━━━━━ Provided data
/-- R84 to R88: what the unit decoder reads was exactly the bytes of a well-formed unit; and it reads one from every byte
sequence but the empty one and the two truncated forms of R87. -/
def Obligations.UnitDecodingIsSound : Prop :=
  (∀ (bs : List Byte) (i : Instr) (rest : List Byte), decodeUnit bs = .ok (i, rest) →
    bs = encode i ++ rest ∧ i.group = .wireUnit ∧ i.wellFormed = true) ∧
  ∀ bs : List Byte, (∀ i rest, decodeUnit bs ≠ .ok (i, rest)) ↔
    (bs = [] ∨ bs = [0x00] ∨ ∃ n : Byte, n ≠ 0x00 ∧ bs = [0x00, n])

/-- R94, R95, R110, R151: a step row is selected only on its own token, by its own agent, with operands the row allows, and
every well-formed step row is selected in some state by the token its encoding is. -/
def Obligations.StepRowsReadTheirTokens : Prop :=
  (∀ ds tok, (decodeDecStep ds tok).token = some tok ∧ (decodeDecStep ds tok).group = .decStep ∧
    (decodeDecStep ds tok).wellFormed = true ∧ encode (decodeDecStep ds tok) = tok.bytes) ∧
  (∀ pv pend run tok i, decodeEncStep pv pend run tok = .ok i →
    i.token = some tok ∧ i.group = .encStep ∧ encode i = tok.bytes) ∧
  (∀ i : Instr, i.group = .decStep → i.wellFormed = true → ∃ ds tok, decodeDecStep ds tok = i) ∧
  (∀ i : Instr, i.group = .encStep → ∃ pv pend run tok, decodeEncStep pv pend run tok = .ok i)

/-! ### Reset, launch, refusal, fault -/

/-- R36, R7, R23, R37: the machine after reset: each register at the value the spec gives it (for `pend` and `cnt` it gives
none, and nothing is said of them), the OPEN parameters at R7's and D7's defaults; and it meets every invariant below. That
the sinks start in canonical form rests on their starting empty, the model's choice (log entry 3). -/
def Obligations.ResetStateMeetsTheInvariant : Prop :=
  State.reset.enc.fresh ∧ State.reset.dec.fresh ∧ State.reset.cfg.trunc = .drop ∧ State.reset.cfg.totalW = none ∧
    State.reset.Inv ∧ State.reset.enc.Tracks ∧
    Memory.wf State.reset.enc.sink.out ∧ Memory.wf State.reset.dec.sink.out

/-- R36, R240: reset of an agent, in any phase, makes a fresh call on its streams, leaves `OUT` and `olen` as they are, and
touches nothing of the other agent. -/
def Obligations.ResetStartsACall : Prop :=
  ∀ (s : State) (rest : List HostEvent),
    (s.host = .reset .enc :: rest → ∃ t, step s = .next t ∧ t.enc.fresh ∧ t.enc.src.bytes = s.enc.src.bytes ∧
      t.enc.sink.out = s.enc.sink.out ∧ t.enc.sink.olen = s.enc.sink.olen ∧ t.dec = s.dec ∧ t.cfg = s.cfg ∧
      t.host = rest) ∧
    (s.host = .reset .dec :: rest → ∃ t, step s = .next t ∧ t.dec.fresh ∧ t.dec.src.bytes = s.dec.src.bytes ∧
      t.dec.sink.out = s.dec.sink.out ∧ t.dec.sink.olen = s.dec.sink.olen ∧ t.enc = s.enc ∧ t.cfg = s.cfg ∧
      t.host = rest)

/-- R245 (1), (2), R36, R57: a launch of either agent, on a stream of its own or on the finished output of the encoder's call
(whose bytes are copied, log entry 22), gives the agent that stream and resets it. The sink is the one it had, unchanged, or
one of the call's own, which holds exactly what the host says, from index 0; the other agent and the parameters are kept. -/
def Obligations.LaunchStartsACall : Prop :=
  ∀ (s : State) (rest : List HostEvent) (input : InputArg) (bytes : List Byte) (k : SinkArg),
    (input = .own bytes ∨ (input = .encoderOutput ∧ s.enc.phase = .done ∧ bytes = s.enc.sink.output)) →
    (k = .kept ∨ ∃ contents, k = .own contents) →
    (s.host = .launch { agent := .enc, input := input, sink := k } :: rest →
      ∃ t, step s = .next t ∧ t.enc.fresh ∧ t.enc.src.bytes = bytes ∧
        (k = .kept → t.enc.sink.out = s.enc.sink.out ∧ t.enc.sink.olen = s.enc.sink.olen) ∧
        (∀ contents, k = .own contents →
          t.enc.sink.olen = contents.length ∧ ∀ a, t.enc.sink.out.read a = contents[a]?) ∧
        t.dec = s.dec ∧ t.cfg = s.cfg ∧ t.turns = s.turns ∧ t.host = rest) ∧
    (s.host = .launch { agent := .dec, input := input, sink := k } :: rest →
      ∃ t, step s = .next t ∧ t.dec.fresh ∧ t.dec.src.bytes = bytes ∧
        (k = .kept → t.dec.sink.out = s.dec.sink.out ∧ t.dec.sink.olen = s.dec.sink.olen) ∧
        (∀ contents, k = .own contents →
          t.dec.sink.olen = contents.length ∧ ∀ a, t.dec.sink.out.read a = contents[a]?) ∧
        t.enc = s.enc ∧ t.cfg = s.cfg ∧ t.turns = s.turns ∧ t.host = rest)

/-- R247 (c), (d), R212, R216, R57: the launches the spec gives no meaning are refused by name, the absent sink before
anything else; an input without meaning is refused with either of the sinks that have one. -/
def Obligations.MeaninglessLaunchesAreRefused : Prop :=
  ∀ (s : State) (rest : List HostEvent) (a : Agent) (input : InputArg) (k : SinkArg),
    (s.host = .launch { agent := a, input := input, sink := .absent } :: rest → step s = .refused .noSink) ∧
    (s.host = .launch { agent := a, input := input, sink := .sharedWithLive } :: rest →
      step s = .refused .sharedStream) ∧
    (s.host = .launch { agent := a, input := input, sink := .aliasedToInput } :: rest →
      step s = .refused .aliasedStreams) ∧
    (s.host = .launch { agent := a, input := input, sink := .canFail } :: rest → step s = .refused .failingSink) ∧
    ((k = .kept ∨ ∃ contents, k = .own contents) →
      (s.host = .launch { agent := a, input := .sharedWithLive, sink := k } :: rest → step s = .refused .sharedStream) ∧
      (s.host = .launch { agent := a, input := .encoderOutput, sink := k } :: rest → s.enc.phase = .run →
        step s = .refused .streamNotFinished)) ∧
    ({ agent := a, input := input, sink := .absent } : Launch).wrapperError = .invalidArgument ∧
    (k ≠ .absent → ({ agent := a, input := input, sink := k } : Launch).wrapperError = .none)

/-- R247 (a), (b), R24, R27, R215: an agent whose call is over takes no step: every instruction of it is refused, and so is a
token, or to the decoder a unit, that the host offers it; with both calls over and no event queued the machine has no step. -/
def Obligations.AnOverCallTakesNoStep : Prop :=
  (∀ (i : Instr) (s : State), i.agent = .enc → s.enc.phase = .done → exec i s = .refused .callOver) ∧
  (∀ (i : Instr) (s : State), i.agent = .dec → s.dec.phase ≠ .run → exec i s = .refused .callOver) ∧
  (∀ (s : State) (rest : List HostEvent), s.host = .token .enc :: rest → s.enc.phase = .done →
    step s = .refused .callOver) ∧
  (∀ (s : State) (rest : List HostEvent), s.host = .token .dec :: rest ∨ s.host = .unit :: rest → s.dec.phase ≠ .run →
    step s = .refused .callOver) ∧
  (∀ s : State, s.host = [] → s.enc.phase = .done → s.dec.phase ≠ .run → step s = .refused .callOver)

/-- R215, R28, R246: the record of a call that is over is stable: a step changes it only by a reset or a launch of that agent;
so `err` is sticky and the only way out of `Fault` is reset. -/
def Obligations.AnOverCallIsStableUntilReset : Prop :=
  ∀ s t : State, step s = .next t →
    (s.dec.phase ≠ .run → t.dec = s.dec ∨
      ∃ rest, s.host = .reset .dec :: rest ∨ ∃ l : Launch, l.agent = .dec ∧ s.host = .launch l :: rest) ∧
    (s.enc.phase ≠ .run → t.enc = s.enc ∨
      ∃ rest, s.host = .reset .enc :: rest ∨ ∃ l : Launch, l.agent = .enc ∧ s.host = .launch l :: rest)

/-- R182, R247 (f): with a finite `TOTAL_W`, a decoder step that would bring `total` to `2^TOTAL_W` is refused by name. And
these are all the stops there are in phase `Run` (their names are the model's, log entries 8, 11 and 14): with the cursor in
the stream an instruction has its effect, or its row does not select it, or `total` would not fit; beyond the end of the
stream, where R50 has no byte, a step faults; and an instruction with operands its row does not allow never has an effect. -/
def Obligations.StopsAreNamed : Prop :=
  (∀ (s : State) (w : Nat) (b : Byte), s.cfg.totalW = some w → s.dec.phase = .run → s.dec.src.token = some (.byte b) →
    (s.dec.dstate = .literal → b ≠ 0x00 → 2 ^ w ≤ s.dec.total + 1 → exec (.decLit b) s = .refused .totalOverflow) ∧
    (s.dec.dstate = .readingValue → 2 ^ w ≤ s.dec.total + s.dec.cnt.toNat →
      exec (.decVal b) s = .refused .totalOverflow)) ∧
  ∀ (i : Instr) (s : State),
    (i.wellFormed = false → ∀ t, exec i s ≠ .next t) ∧
    (i.agent = .enc → s.enc.phase = .run → s.enc.src.ipos ≤ s.enc.src.bytes.length →
      (∃ t, exec i s = .next t) ∨ exec i s = .refused .notSelected) ∧
    (i.agent = .dec → s.dec.phase = .run → s.dec.src.ipos ≤ s.dec.src.bytes.length →
      (∃ t, exec i s = .next t) ∨ exec i s = .refused .notSelected ∨
        (exec i s = .refused .totalOverflow ∧ ∃ w, s.cfg.totalW = some w ∧ 2 ^ w ≤ s.dec.total + 255)) ∧
    (i.group = .encStep → s.enc.phase = .run → s.enc.src.bytes.length < s.enc.src.ipos →
      exec i s = .fault .cursorPastEnd) ∧
    (i.agent = .dec → s.dec.phase = .run → s.dec.src.bytes.length < s.dec.src.ipos →
      exec i s = .fault .cursorPastEnd)

/-- R25, R27, R28, R32, R33: the status view: the numeric values of `phase`, `dstate` and `err`, every field read from the
state, and the result only in `Done`. -/
def Obligations.StatusViewShowsTheState : Prop :=
  (∀ e : Enc, e.status.pend = e.pend ∧ e.status.run = e.run ∧ (e.status.pendValid = 1 ↔ e.pendValid = true) ∧
    (e.status.phase = 0 ↔ e.phase = .run) ∧ (e.status.phase = 1 ↔ e.phase = .done)) ∧
  ∀ d : Dec, d.status.cnt = d.cnt ∧ d.status.total = d.total ∧
    (d.status.phase = 0 ↔ d.phase = .run) ∧ (d.status.phase = 1 ↔ d.phase = .done) ∧
    (d.status.phase = 2 ↔ d.phase = .fault) ∧
    (d.status.dstate = 0 ↔ d.dstate = .literal) ∧ (d.status.dstate = 1 ↔ d.dstate = .readingCount) ∧
    (d.status.dstate = 2 ↔ d.dstate = .readingValue) ∧
    (d.status.err = 0 ↔ d.err = .none) ∧ (d.status.err = 1 ↔ d.err = .corruptData) ∧
    (d.status.err = 2 ↔ d.err = .invalidArgument) ∧
    (d.result.isSome = true ↔ d.phase = .done)

/-! ### Invariants -/

/-- R23, R26, R28, R29, R37: every step, whatever the host does, keeps the invariant of both agents. -/
def Obligations.EveryStepKeepsTheInvariant : Prop :=
  ∀ s t : State, s.Inv → step s = .next t → t.Inv

/-- R121, R250: every step keeps what the encoder has emitted and what it holds in step with its input: in `Run` the output
is the canonical encoding of the input up to the held symbols, in `Done` of all of it. -/
def Obligations.EveryStepKeepsTheOutputCanonical : Prop :=
  ∀ s t : State, s.Inv → s.enc.Tracks → step s = .next t → t.enc.Tracks

/-- R181, R183: no 8-bit quantity wraps: in every state of the invariant the count byte is `run + 1`, at least 1 and never 0
by wrap, and every `run` a step writes is at most 254. -/
def Obligations.NoCountByteWraps : Prop :=
  ∀ s : State, s.Inv → s.enc.countByte.toNat = s.enc.run.toNat + 1 ∧ s.enc.countByte ≠ 0x00 ∧
    ∀ t, step s = .next t → t.enc.run.toNat ≤ 254

/-- R120, R211: the encoder never fails: in a live call of the invariant, the next token's step gives a next state, on every
byte and on `END`, and the decoder's `err` is untouched. -/
def Obligations.TheEncoderNeverFails : Prop :=
  ∀ (s : State) (rest : List HostEvent), s.enc.Inv → s.enc.phase = .run → s.host = .token .enc :: rest →
    ∃ t, step s = .next t ∧ t.dec = s.dec

/-! ### Independence of the agents -/

/-- R20: neither agent reads the other's record: an instruction's outcome and what it writes depend on its own agent's record
(and, for the decoder, on the parameters) alone. -/
def Obligations.AgentsReadOnlyTheirOwnRecord : Prop :=
  (∀ (i : Instr) (s s' t : State), i.agent = .enc → s'.enc = s.enc → exec i s = .next t →
    exec i s' = .next { s' with enc := t.enc }) ∧
  ∀ (i : Instr) (s s' t : State), i.agent = .dec → s'.dec = s.dec → s'.cfg = s.cfg → exec i s = .next t →
    exec i s' = .next { s' with dec := t.dec }

/-- R224: every schedule of the same token events gives the same final state: if one order of the events runs through, every
other order does, to the same state. -/
def Obligations.EveryScheduleEndsTheSame : Prop :=
  ∀ (s t : State) (l l' : List HostEvent), l.Perm l' → (∀ e ∈ l, ∃ a, e = .token a) →
    Host.Core.run Sys2Proof.core l.length { s with host := l } = .next t →
    Host.Core.run Sys2Proof.core l'.length { s with host := l' } = .next t

/-! ### The codec as two functions -/

/-- R187, R245, R248: an encoder call. From a fresh call on `stream`, `len + 1` tokens end it in `Done`, having appended
exactly what the reference program gives after what the sink held before, and touched nothing of the decoder. -/
def Obligations.EncodeCallIsTheReferenceProgram : Prop :=
  ∀ (s : State) (stream : List Byte) (rest : List HostEvent), s.enc.fresh → s.enc.src.bytes = stream →
    s.host = List.replicate (stream.length + 1) (.token .enc) ++ rest →
    ∃ t : State, Host.Core.run Sys2Proof.core (stream.length + 1) s = .next t ∧ t.enc.phase = .done ∧
      t.enc.sink.output = encodeRef stream ∧ t.enc.sink.base = s.enc.sink.olen ∧ t.enc.src.ipos = stream.length ∧
      (∀ a, a < s.enc.sink.olen → t.enc.sink.out.read a = s.enc.sink.out.read a) ∧
      t.dec = s.dec ∧ t.cfg = s.cfg ∧ t.host = rest

/-- R189, R214, R245, R248: a decoder call. From a fresh call on `stream`, it ends as the reference program does: in `Done`
after `len + 1` tokens with the program's output, total and `dstate`, or in `Fault` with `CorruptData` after `i + 1` tokens
with the cursor at the program's index `i`. At the fault every token before index `i` has been executed: the output, `total`
and `dstate` are those of the program on the first `i` bytes under `drop`, which always end inside a descriptor; what was
appended stays, and there is no result. What the sink held before the call is unchanged. A finite `TOTAL_W` must hold that
total (R182). -/
def Obligations.DecodeCallIsTheReferenceProgram : Prop :=
  ∀ (s : State) (stream : List Byte) (rest : List HostEvent), s.dec.fresh → s.dec.src.bytes = stream →
    (∀ out total ds, decodeRef s.cfg.trunc stream = .done out total ds → s.cfg.holds total →
      s.host = List.replicate (stream.length + 1) (.token .dec) ++ rest →
      ∃ t : State, Host.Core.run Sys2Proof.core (stream.length + 1) s = .next t ∧ t.dec.phase = .done ∧
        t.dec.err = .none ∧ t.dec.sink.output = out ∧ t.dec.result = some total ∧ t.dec.dstate = ds ∧
        t.dec.sink.base = s.dec.sink.olen ∧
        (∀ a, a < s.dec.sink.olen → t.dec.sink.out.read a = s.dec.sink.out.read a) ∧
        t.enc = s.enc ∧ t.cfg = s.cfg ∧ t.host = rest) ∧
    (∀ i out total ds, decodeRef s.cfg.trunc stream = .corrupt i →
      decodeRef .drop (stream.take i) = .done out total ds → s.cfg.holds total →
      s.host = List.replicate (i + 1) (.token .dec) ++ rest →
      ∃ t : State, Host.Core.run Sys2Proof.core (i + 1) s = .next t ∧ t.dec.phase = .fault ∧
        t.dec.err = .corruptData ∧ t.dec.src.ipos = i ∧ t.dec.result = none ∧
        t.dec.sink.output = out ∧ t.dec.total = total ∧ t.dec.dstate = ds ∧
        t.dec.sink.base = s.dec.sink.olen ∧
        (∀ a, a < s.dec.sink.olen → t.dec.sink.out.read a = s.dec.sink.out.read a) ∧
        t.enc = s.enc ∧ t.cfg = s.cfg ∧ t.host = rest) ∧
    ∀ i, decodeRef s.cfg.trunc stream = .corrupt i →
      ∃ out total ds, ds ≠ .literal ∧ decodeRef .drop (stream.take i) = .done out total ds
━━━━━━━━━━
Assignment
Locate all lines in the listing above with the word "reads". Copy them.

Solution for this exercise
/-- R84 to R88: what the unit decoder reads was exactly the bytes of a well-formed unit; and it reads one from every byte
/-- R20: neither agent reads the other's record: an instruction's outcome and what it writes depend on its own agent's record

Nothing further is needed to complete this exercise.